Antes jugaba en la calle. Mi calle. En cada ventana había una madre, o una abuela. Algunas tenían mallas de colores y una permanente de trescientas pesetas. Nos observaban mientras descubríamos un deporte, o algún juego de equipo, de esos de sudar mucho y terminar con la respiración a toda máquina. Casa. El portal es casa. En verano nos demorábamos hasta las doce o más, con miles de ojos comprendiendo en silencio que el mundo era para nosotros. Teníamos cinco años, once, a veces hasta dieciocho o más. Todos éramos vecinos, o hermanos, o amigos. Pero cada vez era más tarde. Las once pasaron a ser las ocho, y luego ni siquiera eso. Mis compañeros del colegio me decían que sus madres no querían que vinieran a mi casa, que por qué no llevaba yo la consola a las suyas, frente al paseo marítimo, o más allá. Un día mis padres me contaron que vendría una señora a visitarnos por la tarde. Tenía cara de pocos amigos, parecía tan enfadada… Hablaba de metros cuadrados, o redondos, ya no me acuerdo, y luego le dio la mano a mi padre. Cuando se fue mi madre estaba muy contenta. Nos iban a dar una casa. ¿Otra?, le pregunté yo. ¿Vamos a tener otra casa? Ella sonreía. Y aquel día llegó. Mi abuelo, los vecinos, aquel hombre con la furgoneta, todos subiendo y bajando las escaleras de madera a toda prisa, cargados hasta arriba: la tele, los juguetes, las sillas, la estufa, todo. Se lo llevaron todo. Mi padre me contó más tarde que tenía que haber pedido más. Cincuenta mil pesetas. Cincuenta mil sucias pesetas por diecisiete años de vida. Nuestra vida.

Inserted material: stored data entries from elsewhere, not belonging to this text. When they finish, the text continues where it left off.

-- ==== Sys2Proof/Laws/Rollover.lean ====
section
/-! SUPPORT. What the operations of Machine/Rollover.lean keep, and the parts of the state that they may change. -/

namespace Sys2Proof.Machine

open Sys2Proof

theorem State.acceptControl_keeps {s : State} {k : Nat} {par : Bool} {x : Session} {m4 : List Byte} :
    Keeps (mask [.kindle]) s (State.acceptControl s k par x m4) := by
  unfold State.acceptControl
  extract_lets x1
  refine Keeps.step State.modLink_keeps (by rfl) ?_
  exact Keeps.refl _

theorem State.stageLate_keeps {s : State} {k : Nat} {par : Bool} {a : Nat} :
    Keeps (mask [.rep, .assocs, .kindle]) s (State.stageLate s k par a) := by
  unfold State.stageLate
  extract_lets x1
  have h1 : Keeps (mask [.rep, .assocs, .kindle]) s x1 := by
    unfold x1
    refine Keeps.step State.count_keeps (by rfl) ?_
    refine Keeps.step State.stageOne_keeps (by rfl) ?_
    exact Keeps.refl _
  clear_value x1
  split
  · refine Keeps.onlyIf ?_ ?_
    · intro u1
      refine Keeps.step State.modLink_keeps (by rfl) ?_
      exact Keeps.refl _
    · assumption
  · assumption

theorem State.kindleEntered_keeps {s : State} {a : Nat} :
    Keeps (mask [.rep, .assocs, .kindle]) s (State.kindleEntered s a) := by
  unfold State.kindleEntered
  split
  · extract_lets x1 x2
    refine Keeps.ite ?_ ?_
    · refine Keeps.step State.modLink_keeps (by rfl) ?_
      refine Keeps.step State.stageLate_keeps (by rfl) ?_
      exact Keeps.refl _
    · refine Keeps.ite ?_ ?_
      · refine Keeps.step State.modLink_keeps (by rfl) ?_
        exact Keeps.refl _
      · refine Keeps.ite ?_ ?_
        · refine Keeps.step State.stageLate_keeps (by rfl) ?_
          exact Keeps.refl _
        · exact Keeps.refl _
  · exact Keeps.refl _

theorem State.startRoll_keeps {s : State} {k : Nat} :
    Keeps (mask [.kindle]) s (State.startRoll s k) := by
  unfold State.startRoll
  extract_lets x1 x2
  refine Keeps.step State.modLink_keeps (by rfl) ?_
  exact Keeps.refl _

theorem State.startRekey_keeps {s : State} {k : Nat} :
    Keeps (mask [.kindle]) s (State.startRekey s k) := by
  unfold State.startRekey
  refine Keeps.step State.lattice_keeps (by rfl) ?_
  refine Keeps.step State.modLink_keeps (by rfl) ?_
  exact Keeps.refl _

theorem State.rollService_keeps {s : State} {k : Nat} :
    Keeps (mask [.kindle]) s (State.rollService s k) := by
  unfold State.rollService
  extract_lets x1
  refine Keeps.ite ?_ ?_
  · exact Keeps.refl _
  · refine Keeps.ite ?_ ?_
    · refine Keeps.step State.startRoll_keeps (by rfl) ?_
      exact Keeps.refl _
    · refine Keeps.ite ?_ ?_
      · refine Keeps.step State.startRekey_keeps (by rfl) ?_
        exact Keeps.refl _
      · exact Keeps.refl _

theorem State.softRoll_keeps {s : State} {a : Nat} :
    Keeps (mask [.kindle]) s (State.softRoll s a) := by
  unfold State.softRoll
  refine Keeps.ite ?_ ?_
  · exact Keeps.refl _
  · split
    · extract_lets x1 x2
      refine Keeps.ite ?_ ?_
      · refine Keeps.step State.rollService_keeps (by rfl) ?_
        refine Keeps.step State.modLink_keeps (by rfl) ?_
        exact Keeps.refl _
      · exact Keeps.refl _
    · exact Keeps.refl _

theorem State.linkAborted_keeps {s : State} {k : Nat} :
    Keeps (mask [.rep, .ports, .kindle, .out]) s (State.linkAborted s k) := by
  unfold State.linkAborted
  extract_lets x1 x2
  have h1 : Keeps (mask [.rep, .ports, .kindle, .out]) s x1 := by
    unfold x1
    refine Keeps.step State.modLink_keeps (by rfl) ?_
    exact Keeps.refl _
  have h2 : Keeps (mask [.rep, .ports, .kindle, .out]) s x2 := by
    unfold x2
    split
    · refine Keeps.onlyIf ?_ ?_
      · intro u1
        refine Keeps.step State.sendAbort_keeps (by rfl) ?_
        exact Keeps.refl _
      · refine Keeps.step State.closeSession_keeps (by rfl) ?_
        assumption
    · assumption
  clear_value x2
  clear_value x1
  split
  · refine Keeps.onlyIf ?_ ?_
    · intro u1
      refine Keeps.step State.sendAbort_keeps (by rfl) ?_
      exact Keeps.refl _
    · refine Keeps.step State.closeSession_keeps (by rfl) ?_
      assumption
  · assumption

theorem State.ifQuiet_keeps {m : Nat} {z : State} {s : State} {k : Nat} {f : State → State} (hc : Covers m (mask
    [.rep]))
    (hf : ∀ u, Keeps m u (f u)) (h : Keeps m z s) :
    Keeps m z (State.ifQuiet s k f) := by
  unfold State.ifQuiet
  refine Keeps.trans h ?_
  refine Keeps.ite ?_ ?_
  · refine Keeps.step (hf ..) (Nat.or_self _) ?_
    exact Keeps.refl _
  · with_reducible refine Keeps.step State.kdlEvent_keeps ?_ ?_
    · exact hc.trans (n := mask [.rep]) (rfl)
    exact Keeps.refl _

theorem State.holdoffOver_keeps {s : State} {k : Nat} :
    Keeps (mask [.rep, .vault, .kindle, .fresh]) s (State.holdoffOver s k) := by
  unfold State.holdoffOver
  refine Keeps.ite ?_ ?_
  · exact Keeps.refl _
  · extract_lets x1
    have h1 : Keeps (mask [.rep, .vault, .kindle, .fresh]) s x1 := by
      unfold x1
      refine Keeps.step State.modLink_keeps (by rfl) ?_
      exact Keeps.refl _
    clear_value x1
    refine Keeps.onlyIf ?_ ?_
    · intro u1
      refine Keeps.step State.tryOffer_keeps (by rfl) ?_
      exact Keeps.refl _
    · assumption

theorem State.linkAct_keeps {s : State} {k : Nat} {op : Nat} :
    Keeps (mask [.rep, .ports, .vault, .kindle, .fresh, .out]) s (State.linkAct s k op) := by
  unfold State.linkAct
  split
  · refine Keeps.onlyIf ?_ ?_
    · intro u1
      refine Keeps.step State.tryOffer_keeps (by rfl) ?_
      exact Keeps.refl _
    · exact Keeps.refl _
  · refine Keeps.step State.linkAborted_keeps (by rfl) ?_
    exact Keeps.refl _
  · refine State.ifQuiet_keeps ?_ ?_ ?_
    · exact rfl
    · intro u1
      refine Keeps.step State.startRekey_keeps (by rfl) ?_
      exact Keeps.refl _
    · exact Keeps.refl _
  · refine State.ifQuiet_keeps ?_ ?_ ?_
    · exact rfl
    · intro u1
      refine Keeps.step State.tryOffer_keeps (by rfl) ?_
      exact Keeps.refl _
    · exact Keeps.refl _
  · refine Keeps.step State.holdoffOver_keeps (by rfl) ?_
    exact Keeps.refl _
  · refine State.ifQuiet_keeps ?_ ?_ ?_
    · exact rfl
    · intro u1
      refine Keeps.step State.startRoll_keeps (by rfl) ?_
      exact Keeps.refl _
    · exact Keeps.refl _
  · exact Keeps.refl _

theorem State.modRoll_keeps {s : State} {k : Nat} {f : Roll → Roll} :
    Keeps (mask [.kindle]) s (State.modRoll s k f) := by
  unfold State.modRoll
  refine Keeps.step State.modLink_keeps (by rfl) ?_
  exact Keeps.refl _

theorem State.rollJoin_keeps {s : State} {a : Nat} :
    Keeps (mask [.rep, .assocs, .kindle]) s (State.rollJoin s a) := by
  unfold State.rollJoin
  split
  · extract_lets x1
    split
    · refine Keeps.ite ?_ ?_
      · extract_lets x2
        have h1 : Keeps (mask [.rep, .assocs, .kindle]) s x2 := by
          unfold x2
          refine Keeps.step State.count_keeps (by rfl) ?_
          refine Keeps.step State.installIdleOf_keeps (by rfl) ?_
          exact Keeps.refl _
        clear_value x2
        refine Keeps.onlyIf ?_ ?_
        · intro u1
          refine Keeps.step State.modRoll_keeps (by rfl) ?_
          exact Keeps.refl _
        · assumption
      · exact Keeps.refl _
    · exact Keeps.refl _
  · exact Keeps.refl _

theorem State.offerWaiting_keeps {s : State} {k : Nat} :
    Keeps (mask [.rep, .vault, .kindle, .fresh]) s (State.offerWaiting s k) := by
  unfold State.offerWaiting
  refine Keeps.onlyIf ?_ ?_
  · intro u1
    refine Keeps.step State.tryOffer_keeps (by rfl) ?_
    exact Keeps.refl _
  · exact Keeps.refl _

theorem State.cascaded_keeps {s : State} {as : List Nat} :
    Keeps (mask [.rep, .vault, .kindle, .fresh]) s (State.cascaded s as) := by
  unfold State.cascaded
  refine Keeps.forN ?_ ?_
  · intro b1 u1
    extract_lets x1
    refine Keeps.ite ?_ ?_
    · exact Keeps.refl _
    · refine Keeps.step State.tryOffer_keeps (by rfl) ?_
      refine Keeps.step State.modLink_keeps (by rfl) ?_
      exact Keeps.refl _
  · exact Keeps.refl _

theorem State.linkDisabled_keeps {s : State} {k : Nat} :
    Keeps (mask [.sched, .rep, .ports, .kindle, .out]) s (State.linkDisabled s k) := by
  unfold State.linkDisabled
  extract_lets x1
  have h1 : Keeps (mask [.sched, .rep, .ports, .kindle, .out]) s x1 := by
    unfold x1
    refine Keeps.onlyIf ?_ ?_
    · intro u1
      refine Keeps.step State.killLink_keeps (by rfl) ?_
      exact Keeps.refl _
    · exact Keeps.refl _
  clear_value x1
  refine Keeps.step State.modLink_keeps (by rfl) ?_
  refine Keeps.step State.linkAborted_keeps (by rfl) ?_
  assumption

theorem State.firstMsgId_keeps {s : State} {k : Nat} :
    Keeps (mask [.kindle, .fresh]) s (State.firstMsgId s k) := by
  unfold State.firstMsgId
  refine Keeps.ite ?_ ?_
  · exact Keeps.refl _
  · refine Keeps.step State.modLink_keeps (by rfl) ?_
    refine Keeps.step State.burn_keeps (by rfl) ?_
    exact Keeps.refl _

theorem State.linkEnabled_keeps {s : State} {k : Nat} :
    Keeps (mask [.rep, .vault, .kindle, .fresh]) s (State.linkEnabled s k) := by
  unfold State.linkEnabled
  extract_lets x1
  have h1 : Keeps (mask [.rep, .vault, .kindle, .fresh]) s x1 := by
    unfold x1
    refine Keeps.step State.modLink_keeps (by rfl) ?_
    refine Keeps.step State.firstMsgId_keeps (by rfl) ?_
    exact Keeps.refl _
  clear_value x1
  refine Keeps.onlyIf ?_ ?_
  · intro u1
    refine Keeps.step State.tryOffer_keeps (by rfl) ?_
    exact Keeps.refl _
  · assumption

theorem State.commitLinkCfg_keeps {s : State} {k : Nat} {w : Word} :
    Keeps (mask [.sched, .rep, .ports, .vault, .kindle, .fresh, .out, .page .kdl]) s (State.commitLinkCfg s k w) := by
  unfold State.commitLinkCfg
  extract_lets x1 x2 x3 x4 x5
  have h1 : Keeps (mask [.sched, .rep, .ports, .vault, .kindle, .fresh, .out, .page .kdl]) s x5 := by
    unfold x5
    with_reducible refine Keeps.step State.setWord_keeps ?_ ?_
    · exact Covers.of_subset (l := [.page .kdl]) (by simp)
    exact Keeps.refl _
  clear_value x5
  refine Keeps.ite ?_ ?_
  · refine Keeps.step State.kdlEvent_keeps (by rfl) ?_
    exact Keeps.refl _
  · refine Keeps.ite ?_ ?_
    · with_reducible refine Keeps.step State.setWord_keeps ?_ ?_
      · exact Covers.of_subset (l := [.page .kdl]) (by simp)
      refine Keeps.step State.linkDisabled_keeps (by rfl) ?_
      exact Keeps.refl _
    · refine Keeps.ite ?_ ?_
      · refine Keeps.step State.linkEnabled_keeps (by rfl) ?_
        assumption
      · refine Keeps.onlyIf ?_ ?_
        · intro u1
          refine Keeps.step State.tryOffer_keeps (by rfl) ?_
          exact Keeps.refl _
        · assumption

theorem State.confirmEdge_keeps {s : State} {k : Nat} :
    Keeps (mask [.rep, .ports, .kindle, .out]) s (State.confirmEdge s k) := by
  unfold State.confirmEdge
  extract_lets x1
  have h1 : ∀ b0 u, Keeps (mask [.rep, .ports, .kindle, .out]) u (x1 b0 u) := by
    intro b0 u
    unfold x1
    split
    · refine Keeps.ite ?_ ?_
      · refine Keeps.step State.sendConfirmR_keeps (by rfl) ?_
        exact Keeps.refl _
      · exact Keeps.refl _
    · exact Keeps.refl _
  clear_value x1
  refine Keeps.step (h1 ..) (Nat.or_self _) ?_
  refine Keeps.step (h1 ..) (Nat.or_self _) ?_
  exact Keeps.refl _

theorem State.staleMsg_keeps {s : State} {k : Nat} :
    Keeps (mask [.kindle]) s (State.staleMsg s k) := by
  unfold State.staleMsg
  refine Keeps.step State.modLink_keeps (by rfl) ?_
  exact Keeps.refl _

Ahora vengo mucho. A veces me parece que todo es como antes, nos demoramos en la calle, jugando, y las madres tras los cristales. Observando. Robándole horas al sueño. Entre cerveza y cerveza alguno presume de llevar ya muchos años parando en el bar. Es cierto. Toñito lleva toda la vida. Con cuatro años nos escondíamos en la última mesa con tebeos hasta que mi madre venía a buscarme para darme la merienda. Pero ahora los niños ya no viven aquí. Ni las señoras con la permanente de trescientas pesetas. Me dice Toñito que si sé de alguien que busque piso, que el segundo se ha quedado libre. ¿Que cuánto pido? Trescientos eurillos. Al mes. Toda una vida.